SECURITIES AND EXCHANGE COMMISSION

WASHINGTON, D.C. 20549

 

FORM 8-K

 

CURRENT REPORT

PURSUANT TO SECTION 13 OR 15(d)

OF THE SECURITIES EXCHANGE ACT OF 1934

 

Date of Report (Date of earliest event reported): July 8, 2025

 

Mach Natural Resources LP

(Exact name of registrant as specified in its charter)

 

Delaware   001-41849   93-1757616
(State or other jurisdiction
of incorporation)
  (Commission File Number)   (IRS Employer
Identification No.)

 

14201 Wireless Way, Suite 300, Oklahoma City, Oklahoma   73134
(Address of principal executive offices)   (Zip Code)

 

(405) 252-8100

Registrant’s telephone number, including area code

 

Not applicable.

(Former name or former address, if changed since last report.)

 

Check the appropriate box below if the Form 8-K filing is intended to simultaneously satisfy the filing obligation of the registrant under any of the following provisions:

 

Written communications pursuant to Rule 425 under the Securities Act (17 CFR 230.425)

 

Soliciting material pursuant to Rule 14a-12 under the Exchange Act (17 CFR 240.14a-12)

 

Pre-commencement communications pursuant to Rule 14d-2(b) under the Exchange Act (17 CFR 240.14d-2(b))

 

Pre-commencement communications pursuant to Rule 13e-4(c) under the Exchange Act (17 CFR 240.13e-4(c))

 

Securities registered pursuant to Section 12(b) of the Act:

 

Title of each class   Trading Symbol(s)   Name of each exchange on which registered
Common units representing limited partner interests   MNR   New York Stock Exchange

 

Indicate by check mark whether the registrant is an emerging growth company as defined in Rule 405 of the Securities Act of 1933 (§230.405 of this chapter) or Rule 12b-2 of the Securities Exchange Act of 1934 (§240.12b-2 of this chapter).

 

Emerging growth company

 

If an emerging growth company, indicate by check mark if the registrant has elected not to use the extended transition period for complying with any new or revised financial accounting standards provided pursuant to Section 13(a) of the Exchange Act.

 

 

 

 

 

 

Item 1.01. Entry Into a Material Definitive Agreement.

 

Sabinal Purchase Agreement

 

On July 9, 2025, Mach Natural Resources LP (the “Company”) entered into a purchase and sale agreement (the “Sabinal Purchase Agreement”) with Sabinal Energy Operating, LLC, a Texas limited liability company, Sabinal Resources, LLC, a Texas limited liability company, Sabinal CBP, LLC, a Texas limited liability company (collectively, the “Sabinal Sellers”), pursuant to which the Company agreed to purchase from the Sabinal Sellers certain rights, title and interests in oil and gas properties, rights and related assets located in certain designated lands in the Permian Basin (the “Sabinal Assets”).

 

As consideration for the transfer of the Sabinal Assets and the transactions contemplated by the Sabinal Purchase Agreement (collectively, the “Sabinal Asset Acquisition”), the purchase price shall be $500.0 million (the “Sabinal Purchase Price”) comprised of (i) cash in the amount of $200.0 million and (ii) 20,604,396 common units of the Company (“common units”) (the “Sabinal Unit Consideration”), as adjusted in accordance with the Sabinal Purchase Agreement.
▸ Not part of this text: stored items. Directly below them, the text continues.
theorem State.Calm.isolationAfterError (s : State) (x : Bool) : s.Calm (s.isolationAfterError x) := by
  unfold State.isolationAfterError
  split
  · exact .claimsGoLocal s
  · split
    · exact .setIsolated s
    · exact .refl s

theorem State.Calm.loseContention (s : State) (a : Attempt) : s.Calm (s.loseContention a) := by
  have start : s.Calm ((s.releaseLine .lost).offerAgain a) := (State.Calm.setLink s _ _ _).trans (.setTx (s.releaseLine .lost) _)
  unfold State.loseContention
  simp only
  refine start.trans ?_
  split
  · exact .urgentReturns _ _
  · split
    · exact (State.Calm.claimLeavesLine _ _).trans (.claimsGoLocal _)
    · exact .claimLost _ _
  · exact .refl _

theorem State.Calm.failAttempt (s : State) (a : Attempt) : s.Calm (s.failAttempt a) := by
  have start : s.Calm (s.releaseLine .failed).countFailure :=
    (State.Calm.setLink s _ _ _).trans (.setLine (s.releaseLine .failed) _)
  exact start.trans ((State.Calm.contentFails _ _ _).trans (.isolationAfterError _ _))

theorem State.Calm.notice (s : State) : s.Calm s.notice := .of_units (.notice s) (by simp) (by simp)

theorem State.Calm.contentSent (s : State) (c : Content) : s.Calm (s.contentSent c) := by
  cases c with
  | urgent u => exact .refl s
  | status => exact .setTx s _
  | claim f fire =>
    unfold State.contentSent State.claimEchoes
    simp only
    split
    · exact (State.Calm.setTx s _).trans (.decideClaim _ f _)
    · exact (State.Calm.setTx s _).trans ((State.Calm.takeEntry _ _).trans (.abandonedEnds _ f))

theorem State.Calm.completeAttempt (s : State) (a : Attempt) : s.Calm (s.completeAttempt a) := by
  have start := State.Calm.setLink s { s.line with state := .receiving, failures := 0 }
    { s.rx with asm := .tail, buffer := frameChars s.cfg.station a.content } { s.tx with onLine := none }
  have ended : ∀ t : State, t.Calm t.endIsolation := fun t =>
    (State.Calm.setLink t { t.line with isolated := false } t.rx { t.tx with isolatedMark := true, probeOffer := false }).trans
      ((State.Calm.setShare _ _).trans (.notice _))
  unfold State.completeAttempt
  simp only
  split
  · exact start.trans ((State.Calm.contentSent _ _).trans (ended _))
  · exact start.trans (.contentSent _ _)

theorem State.Calm.beginAttempt (s : State) (a : Attempt) : s.Calm (s.beginAttempt a) := by
  have content : ∀ (t : State) (c : Content), t.Calm (t.contentStarts c) := by
    intro t c
    cases c with
    | urgent u => exact .setTx t _
    | claim f fire => exact (State.Calm.setClaim t f _ _).trans (.setTx _ _)
    | status => exact .setTx t _
  have start := State.Calm.setLink s { s.line with state := .sending }
    { s.rx with asm := .assembling, buffer := [], mark := .sending } s.tx
  exact start.trans ((content _ _).trans (.setTx _ _))

/-! ### Reception -/

theorem State.Calm.condemnFrame (s : State) : s.Calm s.condemnFrame := by
  unfold State.condemnFrame
  split
  · exact .refl s
  · exact .setRx s _

theorem State.Calm.frameCompletes (s : State) (chars : List Byte) : s.Calm (s.frameCompletes chars) := by
  have heard : ∀ (t : State) (h : Heard), t.Calm (t.takeHeard h) := by
    intro t h
    unfold State.takeHeard
    split
    · exact .setRx t _
    · split
      · unfold State.heardClaim
        split
        · split
          · exact .takeEntry t _
          · exact .setRx t _
        · exact .refl t
      · split
        · exact .setRx t _
        · exact .refl t
  unfold State.frameCompletes
  split
  · exact .completeAttempt s _
  · exact .refl s
  · split
    · exact (State.Calm.setRx s _).trans (heard { s with rx := { s.rx with asm := .tail, buffer := chars } } _)
    · exact .condemnFrame s
    · exact .refl s

end Sys2Proof.Machine
end

section
/-! What every command does to the laws (Safety.lean): it keeps them, and where it gives a damper a new command, starts a
claim or requests a pass, its end restores what that opened. The four invariants are read off this one relation. -/

namespace Sys2Proof.Machine

/-- What a command answers with. -/
structure State.Ends (s t : State) : Prop where
  keeps : s.Keeps t
  follow : s.DampersFollow → t.DampersFollow
  served : s.RequestsServed → t.RequestsServed

theorem State.Ends.refl (s : State) : s.Ends s := ⟨.refl s, id, id⟩

theorem State.Ends.trans {s t u : State} (h : s.Ends t) (k : t.Ends u) : s.Ends u :=
  ⟨h.keeps.trans k.keeps, k.follow ∘ h.follow, k.served ∘ h.served⟩

/-- An event that ends with the dampers' answers, the claims and the requests. -/
theorem State.Ends.finish {s t : State} (h : s.Keeps t) : s.Ends t.finish :=
  ⟨h.trans (.finish t), fun _ => t.finish_follow, fun _ => t.finish_served⟩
The Sabinal Unit Consideration has a value of approximately $300.0 million based on the volume weighted average price of the common units for the 10-day period prior to the announcement of the Acquisitions (as defined below).

 

The obligations of the parties to complete the Sabinal Asset Acquisition are subject to the satisfaction or waiver of customary closing conditions set forth in the Sabinal Purchase Agreement. In connection with and upon execution of the Sabinal Purchase Agreement, the Company deposited with an escrow agent a cash deposit equal to 7.5% of the unadjusted Sabinal Purchase Price, to assure the Company’s and the Sabinal Sellers’ performance of their respective obligations thereunder and therein, pursuant to an escrow agreement among the Company, the Sabinal Sellers, and the escrow agent.

 

IKAV Purchase Agreement

 

On July 9, 2025, the Company entered into a membership interest purchase agreement (the “IKAV Purchase Agreement”, together with the Sabinal Purchase Agreement, the “Purchase Agreements”) with VEPU Inc. and Simlog Inc. (collectively, the “IKAV Sellers” and, together with the Sabinal Sellers, the “Sellers”), pursuant to which the Company agreed to purchase from the IKAV Sellers one hundred percent (100%) of the membership interests (the “Subject Interests”) in SIMCOE LLC and Simlog LLC (together with Simlog LLC’s wholly owned subsidiary, SJ Investment Opps LLC, the “Company Group”). The Company Group owns certain rights, title and interests in oil and gas properties, rights and related assets located in certain designated lands in the San Juan Basin of New Mexico and Colorado (the “IKAV Assets” and, together with the Sabinal Assets, the “Assets”).

 

As consideration for the transfer of the Subject Interests (and indirectly, the IKAV Assets) and the transactions contemplated by the IKAV Purchase Agreement (collectively, the “IKAV Acquisition” and, together with the Sabinal Asset Acquisition, the “Acquisitions”), the purchase price shall be $787.2 million (the “IKAV Purchase Price”) comprised of (i) cash in the amount of $325.0 million and (ii) 31,744,506 common units (the “IKAV Unit Consideration”), as adjusted in accordance with the IKAV Purchase Agreement. The IKAV Unit Consideration has a value of approximately $462.2 million based on the volume weighted average price of the common units for the 10-day period prior to the announcement of the Acquisitions.

 

The obligations of the parties to complete the IKAV Acquisition are subject to the satisfaction or waiver of customary closing conditions set forth in the IKAV Purchase Agreement. In connection with and upon execution of the IKAV Purchase Agreement, the Company deposited with an escrow agent a cash deposit equal to $38,750,000, to assure the Company’s and the IKAV Sellers’ performance of their respective obligations thereunder and therein, pursuant to an escrow agreement among the Company, the IKAV Sellers, and the escrow agent.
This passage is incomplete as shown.